A major challenge in using a surrogate is to demonstrate its suitability to assess the pharmacological effects of the clinical molecule. As a first step, it is important to show that the two molecules are comparable from a structural perspective. The surrogate ADC had similar linker–drug (vc–MMAE) as polatuzumab vedotin and similar average number of MMAEs conjugated to the antibody or drug‐to‐antibody ratios (Table 1). Although, the surrogate antibody differed from the clinical antibody in being a chimeric construct with a similar human IgG1 backbone but non‐humanized (mouse) complementarity‐determining regions, we did not anticipate that these characteristics would affect the PK/PD and toxicity evaluation in cynomolgus monkeys. This was supported by the fact that the surrogate ADC binds to monkey CD79b with a affinity similar to that of polatuzumab vedotin binding to human CD79b (Table 1). In addition, both antibodies bind to similar epitopes and have a similar human Fc region.

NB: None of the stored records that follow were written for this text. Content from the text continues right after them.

-- ==== Sys2Proof/Laws/State.lean ====
section
/-! SUPPORT. One lemma per field of the state for each named update, so that no proof unfolds a record update. -/

namespace Sys2Proof.Machine

/-! ## `respond` -/

@[simp] theorem respond_params (s : State) (st : Status) (p : List Byte) :
    (s.respond st p).params = s.params := rfl
@[simp] theorem respond_refreshHz (s : State) (st : Status) (p : List Byte) :
    (s.respond st p).refreshHz = s.refreshHz := rfl
@[simp] theorem respond_breakUs (s : State) (st : Status) (p : List Byte) :
    (s.respond st p).breakUs = s.breakUs := rfl
@[simp] theorem respond_mabUs (s : State) (st : Status) (p : List Byte) :
    (s.respond st p).mabUs = s.mabUs := rfl
@[simp] theorem respond_enabled (s : State) (st : Status) (p : List Byte) :
    (s.respond st p).enabled = s.enabled := rfl
@[simp] theorem respond_frameCount (s : State) (st : Status) (p : List Byte) :
    (s.respond st p).frameCount = s.frameCount := rfl
@[simp] theorem respond_fpsX100 (s : State) (st : Status) (p : List Byte) :
    (s.respond st p).fpsX100 = s.fpsX100 := rfl
@[simp] theorem respond_errorCount (s : State) (st : Status) (p : List Byte) :
    (s.respond st p).errorCount = s.errorCount := rfl
@[simp] theorem respond_univ (s : State) (st : Status) (p : List Byte) :
    (s.respond st p).univ = s.univ := rfl
@[simp] theorem respond_frame (s : State) (st : Status) (p : List Byte) :
    (s.respond st p).frame = s.frame := rfl
@[simp] theorem respond_estate (s : State) (st : Status) (p : List Byte) :
    (s.respond st p).estate = s.estate := rfl
@[simp] theorem respond_phaseCnt (s : State) (st : Status) (p : List Byte) :
    (s.respond st p).phaseCnt = s.phaseCnt := rfl
@[simp] theorem respond_latBreak (s : State) (st : Status) (p : List Byte) :
    (s.respond st p).latBreak = s.latBreak := rfl
@[simp] theorem respond_latMab (s : State) (st : Status) (p : List Byte) :
    (s.respond st p).latMab = s.latMab := rfl
@[simp] theorem respond_cursor (s : State) (st : Status) (p : List Byte) :
    (s.respond st p).cursor = s.cursor := rfl
@[simp] theorem respond_lastStart (s : State) (st : Status) (p : List Byte) :
    (s.respond st p).lastStart = s.lastStart := rfl
@[simp] theorem respond_lastStartValid (s : State) (st : Status) (p : List Byte) :
    (s.respond st p).lastStartValid = s.lastStartValid := rfl
@[simp] theorem respond_lastComplete (s : State) (st : Status) (p : List Byte) :
    (s.respond st p).lastComplete = s.lastComplete := rfl
@[simp] theorem respond_winStart (s : State) (st : Status) (p : List Byte) :
    (s.respond st p).winStart = s.winStart := rfl
@[simp] theorem respond_winFrames (s : State) (st : Status) (p : List Byte) :
    (s.respond st p).winFrames = s.winFrames := rfl
@[simp] theorem respond_underrun (s : State) (st : Status) (p : List Byte) :
    (s.respond st p).underrun = s.underrun := rfl
@[simp] theorem respond_fifo (s : State) (st : Status) (p : List Byte) :
    (s.respond st p).fifo = s.fifo := rfl
@[simp] theorem respond_shActive (s : State) (st : Status) (p : List Byte) :
    (s.respond st p).shActive = s.shActive := rfl
@[simp] theorem respond_shByte (s : State) (st : Status) (p : List Byte) :
    (s.respond st p).shByte = s.shByte := rfl
@[simp] theorem respond_shTick (s : State) (st : Status) (p : List Byte) :
    (s.respond st p).shTick = s.shTick := rfl
@[simp] theorem respond_rstate (s : State) (st : Status) (p : List Byte) :
    (s.respond st p).rstate = s.rstate := rfl
@[simp] theorem respond_rxbuf (s : State) (st : Status) (p : List Byte) :
    (s.respond st p).rxbuf = s.rxbuf := rfl
@[simp] theorem respond_rxpos (s : State) (st : Status) (p : List Byte) :
    (s.respond st p).rxpos = s.rxpos := rfl
@[simp] theorem respond_rxlen (s : State) (st : Status) (p : List Byte) :
    (s.respond st p).rxlen = s.rxlen := rfl
@[simp] theorem respond_rxcnt (s : State) (st : Status) (p : List Byte) :
    (s.respond st p).rxcnt = s.rxcnt := rfl
@[simp] theorem respond_nowUs (s : State) (st : Status) (p : List Byte) :
    (s.respond st p).nowUs = s.nowUs := rfl
@[simp] theorem respond_pendingRst (s : State) (st : Status) (p : List Byte) :
    (s.respond st p).pendingRst = s.pendingRst := rfl
@[simp] theorem respond_inputs (s : State) (st : Status) (p : List Byte) :
    (s.respond st p).inputs = s.inputs := rfl
@[simp] theorem respond_line (s : State) (st : Status) (p : List Byte) :
    (s.respond st p).line = s.line := rfl
@[simp] theorem respond_resp (s : State) (st : Status) (p : List Byte) :
    (s.respond st p).resp = some (responsePacket st p) := rfl
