/-! ## Command programs -/

/-- R104: a line follows the one before it, `@t` waits, and an `@t` that has passed is refused. -/
theorem test_schedule :
    (schedule 0 [⟨some 2, .raw [0x55#8]⟩, ⟨none, .op (.enable [])⟩]).map (List.map PortInput.rx) =
      some [none, none, some 0x55#8, some 0xAA#8, some 0x03#8, some 0x00#8, some 0x00#8, some 0xA9#8] ∧
    schedule 0 [⟨none, .wait 3⟩, ⟨some 1, .raw []⟩] = none := by decide
/-- R105: the pseudo-operations' packets: `SET_CHANNEL 512, 9` is V-O13, `SET_MAB 8` is V-T10. -/
theorem test_pseudo_operations :
    encode (opSetChannel 512 0x09#8) = [0xAA#8, 0x01#8, 0x03#8, 0x00#8, 0xFF#8, 0x01#8, 0x09#8, 0x5F#8] ∧
    encode (opSetMab 8) =
      [0xAA#8, 0x06#8, 0x06#8, 0x00#8, 0x00#8, 0x00#8, 0x00#8, 0x00#8, 0x08#8, 0x00#8, 0xA2#8] := by decide

/-! ## Witnesses: states and operands that meet the hypotheses of each statement, at the boundaries of its clauses -/

set_option synthInstance.maxSize 2000

/-- ENABLE complete but for its last byte. -/
def enablePending : State := withPacket State.reset [0xAA#8, 0x03#8, 0x00#8, 0x00#8, 0xA9#8]

/-- An enabled block on idle ports: a frame starts in its first tick. -/
def ready : State := { State.reset with enabled := true }

/-- `ready` after its first tick. -/
def started : State := { frameStart ready with line := false, nowUs := 1 }

theorem test_started : startsFrame ready started := ⟨rfl, rfl, rfl⟩

/-- A receiver in state `st` after `buf`. -/
def receiving (st : RState) (buf : List Byte) (len cnt : Nat) : State :=
  { State.reset with
    rstate := st, rxbuf := Memory.setRun [] 0 buf, rxpos := BitVec.ofNat 11 buf.length,
    rxlen := BitVec.ofNat 16 len, rxcnt := BitVec.ofNat 11 cnt }

/-- A frame in BREAK, with two ticks of it left. -/
def inBreak : State := { State.reset with estate := .brk, phaseCnt := 2, latBreak := 150, latMab := 12 }

/-- A frame in DATA with its last byte still to push, at tick `now`. -/
def lastByteLeft (now : Tick) : State :=
  { State.reset with
    estate := .data, latBreak := 150, latMab := 12, cursor := 512, shActive := true, frameCount := 7, fpsX100 := 4400,
    winFrames := 44, nowUs := now }

/-- V-L1: the first tick after reset, on idle ports. -/
theorem test_reset_steps :
    ∃ t, step State.reset = .next t ∧ t.resp = none ∧ t.nowUs = 1 := ⟨_, rfl, rfl, by decide⟩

Rigorous in vitro and in vivo assessments further demonstrated that the surrogate ADC resembles polatuzumab vedotin. The surrogate ADC showed comparable in vitro plasma stability, in vivo anti‐tumour activity, and in vivo PK in mice as polatuzumab vedotin. The surrogate ADC also showed similar binding activity to human FcγRIA with approximately twofold to threefold increase in binding towards human FcγRIIA (H131 and R131), FcγRIIB, and FcγRIIIA (F158 and V158), as compared with polatuzumab vedotin. Although FcγR‐mediated effector functions, such as antibody‐dependent cell‐mediated cytotoxicity, are not the primary mechanism of action of polatuzumab vedotin, the ability of the surrogate ADC to bind to FcγRs enabled evaluation of potential FcγR‐mediated pharmacology and/or toxicity in a species (monkey) that is biologically relevant to humans. The in vitro and in vivo evaluations presented here demonstrated the similarity of the surrogate ADC to polatuzumab vedotin, further enabling the use of the surrogate ADC to assess the antigen‐dependent pharmacology, toxicology, and PK/PD activities in cynomolgus monkeys.

As cynomolgus monkey is the binding species for the surrogate ADC but not for polatuzumab vedotin, peripheral blood CD20+ B cells were decreased only in the surrogate ADC‐treated animals. Consistent with this observation, animals that were treated with surrogate ADC showed faster CL of the ADC and complete histological absence of splenic lymphoid follicular germinal centres at Day 71 (7 days after the last dose) and with the return of follicular germinal centres in spleen, after a 9‐week recovery period. These data were previously reported by Fuh et al. (2017) and suggest that in vivo depletion of CD20+ B cells by the surrogate ADC is not limited to circulating B cells but is also observed in solid B‐cell‐associated lymphoid tissues. These results validated the anticipated pharmacological effects of the surrogate ADC in both blood and lymphoid tissues and also demonstrated the specificity of our antibody in targeting only B cells and not other lymphocytic subsets. Additionally, no evidence of toxicity resulting from cytokine release was observed in monkeys upon binding of the surrogate ADC to CD79b, and there were no adverse events related to cytokine release syndrome reported in phase I study with polatuzumab vedotin (Palanca‐Wessels et al., 2015), providing both non‐clinical and clinical evidence that induction of B cell receptor signalling did not result in catastrophic cytokine release.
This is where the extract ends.